┌─ GIVEN DATA

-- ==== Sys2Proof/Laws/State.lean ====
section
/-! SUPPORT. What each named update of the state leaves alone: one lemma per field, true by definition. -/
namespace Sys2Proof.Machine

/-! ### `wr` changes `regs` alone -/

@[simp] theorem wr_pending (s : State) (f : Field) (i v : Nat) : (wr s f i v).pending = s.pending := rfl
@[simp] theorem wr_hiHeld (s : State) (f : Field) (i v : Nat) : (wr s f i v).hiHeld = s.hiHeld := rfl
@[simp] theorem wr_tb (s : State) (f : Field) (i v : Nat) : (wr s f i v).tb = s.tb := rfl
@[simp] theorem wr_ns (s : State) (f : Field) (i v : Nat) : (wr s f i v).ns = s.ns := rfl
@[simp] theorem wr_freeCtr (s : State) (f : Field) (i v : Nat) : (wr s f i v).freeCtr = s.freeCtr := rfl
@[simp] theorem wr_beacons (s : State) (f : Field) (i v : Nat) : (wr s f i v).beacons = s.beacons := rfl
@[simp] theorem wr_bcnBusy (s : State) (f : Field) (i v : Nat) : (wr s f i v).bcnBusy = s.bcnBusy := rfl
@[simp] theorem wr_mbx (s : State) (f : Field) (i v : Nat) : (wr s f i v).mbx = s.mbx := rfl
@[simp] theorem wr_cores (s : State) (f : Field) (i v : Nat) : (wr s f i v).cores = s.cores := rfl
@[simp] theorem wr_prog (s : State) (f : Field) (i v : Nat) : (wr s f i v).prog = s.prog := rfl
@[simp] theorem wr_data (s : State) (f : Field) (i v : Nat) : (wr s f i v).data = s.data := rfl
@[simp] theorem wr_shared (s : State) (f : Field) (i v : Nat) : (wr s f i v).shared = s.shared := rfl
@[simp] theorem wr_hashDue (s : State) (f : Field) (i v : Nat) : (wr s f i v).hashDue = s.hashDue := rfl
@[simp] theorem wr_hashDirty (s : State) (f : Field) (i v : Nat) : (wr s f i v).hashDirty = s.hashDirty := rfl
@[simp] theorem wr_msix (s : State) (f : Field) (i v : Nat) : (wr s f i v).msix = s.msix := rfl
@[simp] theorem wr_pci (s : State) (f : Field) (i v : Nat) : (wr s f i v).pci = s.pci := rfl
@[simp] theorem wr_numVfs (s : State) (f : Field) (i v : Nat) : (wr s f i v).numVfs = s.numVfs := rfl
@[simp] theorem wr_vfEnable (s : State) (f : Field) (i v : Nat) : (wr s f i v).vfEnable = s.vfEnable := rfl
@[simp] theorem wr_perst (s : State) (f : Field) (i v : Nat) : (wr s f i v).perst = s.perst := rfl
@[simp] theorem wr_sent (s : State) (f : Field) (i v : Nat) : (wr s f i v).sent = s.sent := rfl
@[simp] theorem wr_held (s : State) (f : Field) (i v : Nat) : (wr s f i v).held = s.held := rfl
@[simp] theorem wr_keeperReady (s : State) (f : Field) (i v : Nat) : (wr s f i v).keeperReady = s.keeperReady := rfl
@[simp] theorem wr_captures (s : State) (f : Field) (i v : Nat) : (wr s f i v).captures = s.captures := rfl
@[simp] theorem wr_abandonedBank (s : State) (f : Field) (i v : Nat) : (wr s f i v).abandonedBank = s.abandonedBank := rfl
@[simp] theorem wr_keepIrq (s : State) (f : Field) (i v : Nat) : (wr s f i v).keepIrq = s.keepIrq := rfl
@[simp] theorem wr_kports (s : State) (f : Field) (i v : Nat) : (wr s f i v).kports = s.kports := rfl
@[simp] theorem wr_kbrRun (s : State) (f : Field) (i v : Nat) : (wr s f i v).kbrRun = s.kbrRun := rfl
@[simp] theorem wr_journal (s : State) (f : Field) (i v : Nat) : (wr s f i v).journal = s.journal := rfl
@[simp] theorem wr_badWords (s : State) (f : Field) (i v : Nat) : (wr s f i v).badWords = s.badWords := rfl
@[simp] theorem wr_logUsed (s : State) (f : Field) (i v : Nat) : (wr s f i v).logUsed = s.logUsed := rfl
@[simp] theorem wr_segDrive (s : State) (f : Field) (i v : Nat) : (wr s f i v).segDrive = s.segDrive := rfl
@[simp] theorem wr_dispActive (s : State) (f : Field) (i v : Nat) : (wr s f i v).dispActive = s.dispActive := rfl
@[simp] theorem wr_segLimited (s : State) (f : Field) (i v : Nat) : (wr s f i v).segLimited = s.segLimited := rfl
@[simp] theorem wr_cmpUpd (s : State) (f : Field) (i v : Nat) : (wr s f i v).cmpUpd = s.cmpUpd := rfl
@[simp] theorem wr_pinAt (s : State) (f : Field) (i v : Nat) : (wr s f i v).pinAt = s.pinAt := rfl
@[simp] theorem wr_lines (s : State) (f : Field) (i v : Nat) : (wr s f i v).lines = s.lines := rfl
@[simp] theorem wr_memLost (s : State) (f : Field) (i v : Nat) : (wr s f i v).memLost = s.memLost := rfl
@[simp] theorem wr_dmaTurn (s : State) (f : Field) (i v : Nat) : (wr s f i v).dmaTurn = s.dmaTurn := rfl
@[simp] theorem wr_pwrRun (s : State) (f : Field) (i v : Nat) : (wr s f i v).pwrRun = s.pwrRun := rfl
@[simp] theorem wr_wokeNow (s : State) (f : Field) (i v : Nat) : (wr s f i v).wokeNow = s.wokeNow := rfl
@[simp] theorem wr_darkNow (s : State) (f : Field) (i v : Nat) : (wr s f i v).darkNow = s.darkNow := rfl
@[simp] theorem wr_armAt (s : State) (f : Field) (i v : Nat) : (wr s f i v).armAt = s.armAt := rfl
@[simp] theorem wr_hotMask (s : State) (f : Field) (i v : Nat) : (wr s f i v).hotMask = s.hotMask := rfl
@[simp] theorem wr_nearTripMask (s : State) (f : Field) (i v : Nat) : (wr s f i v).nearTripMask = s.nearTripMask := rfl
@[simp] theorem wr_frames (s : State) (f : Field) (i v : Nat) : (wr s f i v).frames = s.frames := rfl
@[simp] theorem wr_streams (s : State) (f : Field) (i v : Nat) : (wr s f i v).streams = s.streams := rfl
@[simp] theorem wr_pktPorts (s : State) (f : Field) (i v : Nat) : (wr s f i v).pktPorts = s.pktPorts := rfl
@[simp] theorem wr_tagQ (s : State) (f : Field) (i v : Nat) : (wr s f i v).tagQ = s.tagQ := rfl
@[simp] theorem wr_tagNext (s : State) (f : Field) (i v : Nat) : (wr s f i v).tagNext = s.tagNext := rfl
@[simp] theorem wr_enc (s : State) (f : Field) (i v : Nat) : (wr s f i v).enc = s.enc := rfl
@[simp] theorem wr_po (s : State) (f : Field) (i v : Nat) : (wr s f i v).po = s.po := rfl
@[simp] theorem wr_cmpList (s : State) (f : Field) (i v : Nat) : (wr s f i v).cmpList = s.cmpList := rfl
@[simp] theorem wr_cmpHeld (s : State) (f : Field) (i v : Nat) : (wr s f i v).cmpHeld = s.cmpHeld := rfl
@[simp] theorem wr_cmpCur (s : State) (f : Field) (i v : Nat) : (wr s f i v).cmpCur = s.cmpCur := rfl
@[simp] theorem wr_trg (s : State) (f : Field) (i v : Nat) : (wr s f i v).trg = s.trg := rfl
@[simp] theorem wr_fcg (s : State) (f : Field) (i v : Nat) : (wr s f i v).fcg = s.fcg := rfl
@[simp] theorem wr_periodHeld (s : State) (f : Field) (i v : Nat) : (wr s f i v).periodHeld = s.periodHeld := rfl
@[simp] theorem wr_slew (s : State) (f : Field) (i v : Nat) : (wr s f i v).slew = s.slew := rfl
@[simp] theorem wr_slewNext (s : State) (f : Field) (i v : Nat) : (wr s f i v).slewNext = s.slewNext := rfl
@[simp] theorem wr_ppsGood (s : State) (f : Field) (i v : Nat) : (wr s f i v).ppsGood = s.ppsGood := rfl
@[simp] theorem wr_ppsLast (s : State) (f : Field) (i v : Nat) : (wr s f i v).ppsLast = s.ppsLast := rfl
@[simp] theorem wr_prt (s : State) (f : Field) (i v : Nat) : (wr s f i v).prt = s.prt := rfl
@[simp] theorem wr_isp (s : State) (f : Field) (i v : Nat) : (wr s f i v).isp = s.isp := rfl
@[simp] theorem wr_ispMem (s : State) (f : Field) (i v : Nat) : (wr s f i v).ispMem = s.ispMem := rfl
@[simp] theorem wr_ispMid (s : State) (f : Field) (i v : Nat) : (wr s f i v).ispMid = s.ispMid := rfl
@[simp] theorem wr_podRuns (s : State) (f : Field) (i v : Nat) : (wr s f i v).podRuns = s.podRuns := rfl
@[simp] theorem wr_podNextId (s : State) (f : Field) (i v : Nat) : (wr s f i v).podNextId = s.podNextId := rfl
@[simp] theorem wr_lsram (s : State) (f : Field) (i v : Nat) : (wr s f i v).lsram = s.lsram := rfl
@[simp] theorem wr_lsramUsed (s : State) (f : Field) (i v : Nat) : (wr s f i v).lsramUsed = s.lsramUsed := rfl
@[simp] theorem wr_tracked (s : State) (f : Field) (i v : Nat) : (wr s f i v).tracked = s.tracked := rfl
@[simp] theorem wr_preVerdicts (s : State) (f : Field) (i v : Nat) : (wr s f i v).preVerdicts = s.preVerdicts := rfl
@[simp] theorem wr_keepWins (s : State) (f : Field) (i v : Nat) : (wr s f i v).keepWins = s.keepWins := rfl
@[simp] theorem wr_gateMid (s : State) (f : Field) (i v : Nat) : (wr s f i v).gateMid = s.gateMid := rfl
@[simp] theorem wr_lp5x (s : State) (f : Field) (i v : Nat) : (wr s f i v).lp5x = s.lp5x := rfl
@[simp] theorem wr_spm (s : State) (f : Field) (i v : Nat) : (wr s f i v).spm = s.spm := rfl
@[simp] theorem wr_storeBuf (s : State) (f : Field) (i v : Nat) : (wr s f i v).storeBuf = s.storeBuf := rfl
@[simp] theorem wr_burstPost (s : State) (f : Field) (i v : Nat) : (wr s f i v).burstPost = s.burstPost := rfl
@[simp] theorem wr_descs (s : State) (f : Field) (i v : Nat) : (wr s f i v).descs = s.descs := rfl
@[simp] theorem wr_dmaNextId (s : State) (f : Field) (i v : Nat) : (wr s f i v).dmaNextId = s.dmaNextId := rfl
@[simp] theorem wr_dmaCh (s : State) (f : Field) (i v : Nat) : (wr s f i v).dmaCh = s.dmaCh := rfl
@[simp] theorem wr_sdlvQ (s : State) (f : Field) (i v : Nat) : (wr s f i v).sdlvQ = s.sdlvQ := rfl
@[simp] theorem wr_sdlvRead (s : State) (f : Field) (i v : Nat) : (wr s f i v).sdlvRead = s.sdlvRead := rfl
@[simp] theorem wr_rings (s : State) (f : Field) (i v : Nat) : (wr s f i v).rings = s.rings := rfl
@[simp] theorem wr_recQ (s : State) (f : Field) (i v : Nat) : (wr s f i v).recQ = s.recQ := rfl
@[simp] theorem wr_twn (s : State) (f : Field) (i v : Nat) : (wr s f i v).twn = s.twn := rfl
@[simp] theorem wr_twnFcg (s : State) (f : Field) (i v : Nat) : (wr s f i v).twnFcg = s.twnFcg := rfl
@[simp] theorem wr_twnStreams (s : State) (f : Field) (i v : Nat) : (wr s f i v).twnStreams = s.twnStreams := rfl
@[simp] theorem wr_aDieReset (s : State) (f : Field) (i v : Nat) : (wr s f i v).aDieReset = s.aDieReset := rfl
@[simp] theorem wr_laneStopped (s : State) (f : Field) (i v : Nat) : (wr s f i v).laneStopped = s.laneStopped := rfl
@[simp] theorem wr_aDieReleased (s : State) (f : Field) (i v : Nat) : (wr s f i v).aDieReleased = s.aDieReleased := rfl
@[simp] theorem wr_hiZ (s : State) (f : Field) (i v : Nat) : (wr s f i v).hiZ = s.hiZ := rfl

└─

• _TASK BRIEF_
Reproduce exactly, and with no other material, the lines between those holding "s.isp := rfl" and "s.keepWins := rfl", inclusive.

• _RESULT OF THE TASK_
@[simp] theorem wr_isp (s : State) (f : Field) (i v : Nat) : (wr s f i v).isp = s.isp := rfl
@[simp] theorem wr_ispMem (s : State) (f : Field) (i v : Nat) : (wr s f i v).ispMem = s.ispMem := rfl
@[simp] theorem wr_ispMid (s : State) (f : Field) (i v : Nat) : (wr s f i v).ispMid = s.ispMid := rfl
@[simp] theorem wr_podRuns (s : State) (f : Field) (i v : Nat) : (wr s f i v).podRuns = s.podRuns := rfl
@[simp] theorem wr_podNextId (s : State) (f : Field) (i v : Nat) : (wr s f i v).podNextId = s.podNextId := rfl
@[simp] theorem wr_lsram (s : State) (f : Field) (i v : Nat) : (wr s f i v).lsram = s.lsram := rfl
@[simp] theorem wr_lsramUsed (s : State) (f : Field) (i v : Nat) : (wr s f i v).lsramUsed = s.lsramUsed := rfl
@[simp] theorem wr_tracked (s : State) (f : Field) (i v : Nat) : (wr s f i v).tracked = s.tracked := rfl
@[simp] theorem wr_preVerdicts (s : State) (f : Field) (i v : Nat) : (wr s f i v).preVerdicts = s.preVerdicts := rfl
@[simp] theorem wr_keepWins (s : State) (f : Field) (i v : Nat) : (wr s f i v).keepWins = s.keepWins := rfl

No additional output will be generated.